19. Valle also made the point that there are opportunities for public-private partnerships, which include greater academic involvement in generating fundamental knowledge in exploratory drug development, i.e. the work conducted by Prof. Lin Chunying (China) and her colleagues from Xijing Hospital on identifying biomarker signals.
20. The presentation was concluded with a summary. Therapy development for a disease with many different clinical manifestations, unknown etiology, modest genetic data, multiple and fragmented pathogenetical hypotheses is almost a “Mission Impossible”, but branded treatments for vitiligo already represent a sizable market, with a revenue potential similar to those of blockbuster drugs. There are many of the essential academic and clinical building blocks in place required for the development of the cost-effective Dx-Rx pair. The next step will be to link many of these assets and ensure communication between their stakeholders.
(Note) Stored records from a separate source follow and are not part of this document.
-- ==== Sys2Proof/Laws/PerInstr.lean ====
section
/-! SUPPORT. Per instruction: the request an instruction is encoded to drives only the fields its selector lists. -/

namespace Sys2Proof.Laws

/-- The request of a well-formed instruction is well formed. -/
def RequestForm.Statement (i : Instr) : Prop := i.wellFormed = true → (encode i).wellFormed = true

theorem RequestForm.add (a b : Byte) : RequestForm.Statement (.add a b) := fun _ => rfl
theorem RequestForm.adc (a b : Byte) : RequestForm.Statement (.adc a b) := fun _ => rfl
theorem RequestForm.sub (a b : Byte) : RequestForm.Statement (.sub a b) := fun _ => rfl
theorem RequestForm.sbc (a b : Byte) : RequestForm.Statement (.sbc a b) := fun _ => rfl
theorem RequestForm.nor (a b : Byte) : RequestForm.Statement (.nor a b) := fun _ => rfl
theorem RequestForm.and (a b : Byte) : RequestForm.Statement (.and a b) := fun _ => rfl
theorem RequestForm.xor (a b : Byte) : RequestForm.Statement (.xor a b) := fun _ => rfl
theorem RequestForm.rsh (a b : Byte) : RequestForm.Statement (.rsh a b) := fun _ => rfl
theorem RequestForm.aluConfigure (lat : Latency) : RequestForm.Statement (.aluConfigure lat) :=
  fun _ => beq_self_eq_true _
theorem RequestForm.aluExecute (a b : Byte) (op : BitVec 3) : RequestForm.Statement (.aluExecute a b op) :=
  fun _ => beq_self_eq_true _
theorem RequestForm.aluLast : RequestForm.Statement .aluLast := fun _ => beq_self_eq_true _
theorem RequestForm.rfCreate (n : Byte) (z : Bool) (rl wl : Latency) : RequestForm.Statement (.rfCreate n z rl wl) :=
  fun _ => beq_self_eq_true _
theorem RequestForm.rfWrite (addr v : Byte) : RequestForm.Statement (.rfWrite addr v) := fun _ => beq_self_eq_true _
theorem RequestForm.rfRead (addr : Byte) : RequestForm.Statement (.rfRead addr) := fun _ => beq_self_eq_true _
theorem RequestForm.rfReadPair (a b : Byte) : RequestForm.Statement (.rfReadPair a b) := fun _ => beq_self_eq_true _
theorem RequestForm.rfClear : RequestForm.Statement .rfClear := fun _ => beq_self_eq_true _
theorem RequestForm.rfDump : RequestForm.Statement .rfDump := fun _ => beq_self_eq_true _

end Sys2Proof.Laws
end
21. The deliberations, both in the plenary sessions and Task Force groups, took place in an open and constructive atmosphere. All the different stakeholders demonstrated their willingness to move forward in a spirit of co-operation and with a respect for the views of others. Towards the end of the meeting, participants stated that they would like to continue to operate in an open and participatory approach of the Roundtable on Vitiligo.
22. Many expressed the view that encouraging progress had been made during the first Roundtable on Vitiligo meeting, but that much remained to be done before the vitiligo research collaboration could be considered effective. Yan Valle proposed holding a second Roundtable meeting in about twelve months’ time, in conjunction with the World Health Academy’s annual congress. It was considered very important to maintain the momentum of this initiative in the coming months.